One Chance, One Encounter

Can we be present to each moment of our lives? Soko Morinaga Roshi teaches us a liberating presence in play.Soko Morinaga Roshi

I would like to tell you a story which has moved me very deeply. It is the story of a woman, Miss Okamoto, who stayed by my teacher’s side for forty years, up until his death.

Miss Okamoto was a very talented woman who graduated in the Taisho Era from Ochanomizu Girls’ College. She was active in the field of young women’s education in both Tokyo and Kyushu until, at the age of forty, she entered the temple as a disciple of Master Zuigan. She trained as a layperson, never shaving her head and taking the vows of a nun, but also never wearing makeup as an ordinary laywoman. She carried out all her affairs tidily attired in baggy work pants.

Once Chance

It was not her intention to become a great monk, so rather than focus on the training itself, she worked hard to make life smooth for the master whom she so respected. By washing clothes, cooking, and raising fresh vegetables Miss Okamoto ensured that he would always be available to teach the dharma to others. Anyone who looked at Miss Okamoto would see a thoroughly self-sacrificing person.

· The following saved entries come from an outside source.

/-- R455: a link message from its MTYPE and body; one of another length than its type's is none. -/
def msgOf (mtype : Nat) (b : List Byte) : Option LinkMsg :=
  let f := leField b
  let n := b.length
  match mtype with
  | 0x01 => if n ≠ 24 then none else some (.heartbeat (BitVec.ofNat 32 (f 0 4)) (f 4 8) (f 12 1) (f 16 8))
  | 0x02 => if n ≠ 4 then none else some (.syncReq (BitVec.ofNat 32 (f 0 4)))
  | 0x03 => if n ≠ 16 then none else some (.syncResp (BitVec.ofNat 32 (f 0 4)) (f 4 8) (f 12 2) (f 14 2))
  | 0x04 => if n ≠ 4 ∨ (f 1 1 ≠ 1 ∧ f 1 1 ≠ 2) then none else some (.qpPair (f 0 1 % 64) (decide (f 1 1 = 1)))
  | 0x10 =>
    let c := f 6 2
    if n ≠ 8 + 16 * c ∨ c = 0 ∨ 253 < c then none
    else some (.tephraBatch (BitVec.ofNat 32 (f 0 4)) (f 4 2 % 2 ^ 15) (decide (2 ^ 15 ≤ f 4 2))
      ((List.range c).map (fun i => (b.drop (8 + 16 * i)).take 16)))
  | 0x11 =>
    let c := f 8 2
    if n ≠ 12 + 12 * c then none
    else some (.refcount (f 0 8) ((List.range c).map (fun i => (f (12 + 12 * i) 6, intOf 4 (f (20 + 12 * i) 4)))))
  | 0x12 => if n ≠ 8 then none else some (.refcountAck (f 0 8))
  | 0x20 => if n ≠ 256 then none else some (.verifyReq (b.take 256))
  | 0x21 => if n ≠ 8 then none else some (.verifyReport (f 0 4) (f 4 1) (f 5 1) (f 6 1))
  | 0x30 => if n ≠ 32 then none else some (.ownership (f 0 1) (f 8 8) (f 16 8) (f 24 8))
  | 0x40 => if n ≠ 64 then none else some (.update (f 0 1) (f 8 8) ((b.drop 16).take 48))
  | _ => none

/-- The command that a link message gives, or the message itself, where its work takes data from the drives. HOLD of a sync reply is a
free value: the core cycle of the request's arrival is not modelled. -/
def Dev.takeMsg (d : Dev) (m : LinkMsg) : Dev :=
  let put (d : Dev) (l : List Instr) : Dev := { d with cdx := { d.cdx with inbox := d.cdx.inbox ++ l } }
  match m with
  | .heartbeat seq beat st own => put d [.heartbeat seq beat st own]
  | .syncReq id =>
    let (n, d1) := d.draw
    put d1 [.syncReq id (Config.freeNat n % 2 ^ 16)]
  | .syncResp id b c h => put d [.syncResp id b c h]
  | .qpPair q start => put d [.qpPair q start]
  | .tephraBatch seq part last es => put d [.tephraBatch seq part last es]
  | .refcount r es => put d [.refcount r es]
  | .refcountAck r => put d [.refcountAck r]
  | .verifyReq _ => { d with cdx := { d.cdx with held := d.cdx.held ++ [m] } }
  | .verifyReport seg res strip drive => put d [.verifyReport seg res strip drive]
  | .ownership op gen mask arg =>
    if op = 0x07 then { d with cdx := { d.cdx with held := d.cdx.held ++ [m] } } else put d (ownershipInstr op gen mask arg).toList
  | .update op epoch digest => put d (updateInstr op epoch digest).toList
  | .unknown _ => d

/-- A base transport header's opcode as operation, place and extension headers: RETH, immediate. -/
def opOfBth (op : Nat) : Option (RcOp × PktPos × Bool × Bool) :=
  match op with
  | 0x00 => some (.send, .first, false, false) | 0x01 => some (.send, .middle, false, false)
  | 0x02 => some (.send, .last, false, false) | 0x03 => some (.send, .last, false, true)
  | 0x04 => some (.send, .only, false, false) | 0x05 => some (.send, .only, false, true)
  | 0x06 => some (.write, .first, true, false) | 0x07 => some (.write, .middle, false, false)
  | 0x08 => some (.write, .last, false, false) | 0x09 => some (.write, .last, false, true)
  | 0x0A => some (.write, .only, true, false) | 0x0B => some (.write, .only, true, true)
  | 0x0C => some (.readReq, .only, true, false) | 0x13 => some (.atomic, .only, false, false)
  | 0x14 => some (.atomic, .only, false, false)
  | 0x16 => some (.sendInv, .last, false, true) | 0x17 => some (.sendInv, .only, false, true)
  | _ => none

/-- R451, R452: a transport packet on contexts 0 to 63; `b` begins at its base transport header. -/
def Dev.cdxTransport (d : Dev) (b : List Byte) : Dev :=
  let op := leField b 0 1
  let pad := leField b 1 1 / 16 % 4
  let q := beField b 5 3
  let psn : Psn := BitVec.ofNat 24 (beField b 9 3)
  let dq : Psn := BitVec.ofNat 24 q
  if op = 0x11 then
    let syn := leField b 12 1
    let put (i : Instr) : Dev := { d with cdx := { d.cdx with inbox := d.cdx.inbox ++ [i] } }
    if syn / 32 % 4 = 0 then put (.ackReceive ⟨none, dq⟩ 0 psn (if syn % 32 = 31 then creditUnlimited else aethCredits.getD (syn % 32) 0) 0)
    else if syn / 32 % 4 = 1 then put (.rnrNakReceive ⟨none, dq⟩ 0 ⟨psn, syn % 32⟩)
    else put (.nakReceive ⟨none, dq⟩ 0 psn (match syn % 32 with
      | 0 => .seqErr
      | 1 => .invalidReq
      | 2 => .remoteAccess
      | _ => .remoteOp))
  else
    match opOfBth op with
    | none => d.bumpSat Reg.XPT_DROP_COUNT 1
    | some (rc, pos, hasReth, hasImm) =>
      let h := 12 + (if hasReth then 16 else 0)
      let off := h + (if hasImm then 4 else 0)
      let pkt : Packet := {
        dqpn := dq, sqpn := 0, op := rc, pos := pos, psn := psn, icrcOk := true, ecnCe := false, frameLen := 0, tags := [], dscp := 0
        imm := if hasImm then some (BitVec.ofNat 32 (beField b h 4)) else none
        reth := if hasReth then some ⟨beField b 12 8, BitVec.ofNat 32 (beField b 20 4), beField b 24 4⟩ else none
        mp := none, payload := (b.drop off).take (b.length - off - pad) }
      d.arrive none dq (fun q d => d.qpPacket q pkt)

/-- The slots received from the next packet on: idle slots are skipped (R444). -/
def skipIdle : List (List Byte) → List (List Byte)
  | [] => []
  | s :: t => if leField s 0 2 = 0 then skipIdle t else s :: t

/-- CREDIOX_PACKET, R444, R445, R455: the next packet of the slot stream, once all its slots are here. -/
def Dev.credioxPacket (d : Dev) : Dev :=
  let l := skipIdle d.cdx.rxSlots
  match l with
  | [] => { d with cdx := { d.cdx with rxSlots := [] } }
  | s :: _ =>
    let len := leField s 0 2
    let n := (len + 31) / 32
    if l.length < n then { d with cdx := { d.cdx with rxSlots := l } }
    else
      let p := (l.take n).flatten.take len
      let d1 := { d with cdx := { d.cdx with rxSlots := l.drop n } }
      let kind := leField p 2 1
      let mtype := leField p 3 1
      let body := (p.drop 8).take (len - 12)
      if len < 16 ∨ 4160 < len ∨ crcGood p = false then d1.badPacket kind mtype
      else if kind = 1 then d1.cdxTransport body
      else if kind = 2 ∧ len ≤ 4096 then
        match msgOf mtype body with
        | none => d1.badPacket kind mtype
        | some m => d1.takeMsg m
      else d1.badPacket kind mtype

def execCredioxPacket (s : State) : Ans := lift Dev.credioxPacket s

/-! ### Pairs of contexts (R685) -/

/-- QP_PAIR, R685. -/
def Dev.qpPair (d : Dev) (q : Nat) (start : Bool) : Dev :=
  if 64 ≤ q then d
  else
    let st := d.ustate (.qp q)
    if start then
      match st with
      | .off => d.updWork q (fun w => { w with partnerStart := true })
      | .starting => d.updWork q (fun w => { w with peerReady := true })
      | _ => (d.updWork q (fun w => { w with partnerStart := true })).stopUnit (.qp q) qpPeerRestart
    else if st = .starting ∨ st = .on ∨ st = .pendOn then d.stopUnit (.qp q) qpPeerRestart
    else d

def execQpPair (q : Nat) (start : Bool) (s : State) : Ans := lift (fun d => d.qpPair q start) s

/-- QP_PAIR_TIMEOUT, R685: no START of the peer within 2^14 beats. -/
def Dev.qpPairTimeout (d : Dev) (q : Nat) : Dev :=
  if q < 64 ∧ d.ustate (.qp q) = .starting ∧ (d.work q).peerReady = false ∧ d.expired (tmStart (.qp q)) (2 ^ 14) then
    (d.seqNote (.qp q) (.fail qpPeerRestart)).emit (.link (.qpPair q false))
  else d

def execQpPairTimeout (q : Nat) (s : State) : Ans := lift (fun d => d.qpPairTimeout q) s

/-! ### Heartbeats (R460, R487) -/

/-- R487: FOV_STATE. -/
def Dev.fovStateByte (d : Dev) : Nat :=
  d.fld Reg.FOV_STS_STATE + (if d.vaultThrough then 8 else 0) + (if d.flag Reg.GLB_CAL_STS_HOLDUP_LOW then 0 else 16) +
    (if d.flag Reg.FOV_STS_WRITE_HOLD then 32 else 0)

Master Zuigan died at the age of eighty-seven, when Miss Okamoto was sixty years old. When the final ceremony of the forty-nine-day bereavement period was concluded, she packed up her belongings and, declaring that she did not wish to be a burden to me, left the temple. She moved into the rented cottage of a different temple, where she continued the live out her years of retirement, under no one’s supervision, just as she had lived when Master Zuigan was alive.

Miss Okamoto rose every morning at 4:15 and, although she had made no formal commitment to do so, cleaned the temple gardens surrounding her rented room. She cultivated vacant land and planted vegetables which she would pickle to offer the novice monks in training under me, to share with visitors, and to offer at the Buddha altar.

When she was already into her seventies, feeling that she wanted to improve herself in whatever way she could, Miss Okamoto began to come inside after a day of sweeping, pulling weeds, and gardening. At other times, remembering the lectures she had heard Roshi give on various Zen works, she would open koan collections like the Blue Cliff Record and The Gateless Gate. Such was the life Miss Okamoto led.

She was a little old lady, short, with a round boyish face, but her exceptionally strict, upright lifestyle had given rise to something forbidding in Miss Okamoto, and the young novice monks were never pleased when they were sent to her place on an errand.

I visited Miss Okamoto monthly, and she always seemed eager for these visits. But one day, she sent a message to the effect that she wanted me to call on her right away as she had something urgent to talk to me about.

“Here for the past half year, I’ve been suffering intense physical weariness,” she began when I visited her. “Thinking that I had reached the age when I was growing dull, I tried to whip myself along, to keep going, but I just wasn’t getting any better.

“Finally,” she explained, “there seemed to be nothing to do but ask someone to take me to see a doctor. Although the doctor didn’t say it in so many words, it seems that I have cancer. Since I found this out, I have been afraid of dying.”

Her words were an echo of those of my old schoolteacher. But not only was Miss Okamoto afraid of dying, she was also ashamed of that fear. She felt it disgraceful to fear death after having been allowed to train for so long under her teacher. She felt tremendous gratitude toward the Zen sect and toward the Roshi, and it was unbearable for her to think that those around her might feel Zen practice is useless since it apparently does not even help one to overcome apprehension in the face of death.

“What in the world is the problem with the way I have practiced up until now - that death could be this frightening? Please tell me how I have been wrong in my practice,” she beseeched, opening up to me as if I were her own son.

Although Miss Okamoto was twenty-four years my elder, her earnest confession prompted me, despite her years, to bluntly call to her attention something in her manner which had already been weighing on my mind.

This woman had led a flawless, commendable life, but she had always stoically gritted her teeth in an effort “to do good, to avoid doing evil.” Sharply distinguishing between “good” and “bad,” forever sizing up and passing judgment on the situation, she went about her endeavors to “do better,” but always with her teeth clenched fast. But let me be very clear about this: The kind of effort in which one bisects good and bad, and then chooses one over the other with the intent to stack up causes for positive results does not in itself produce peace of mind.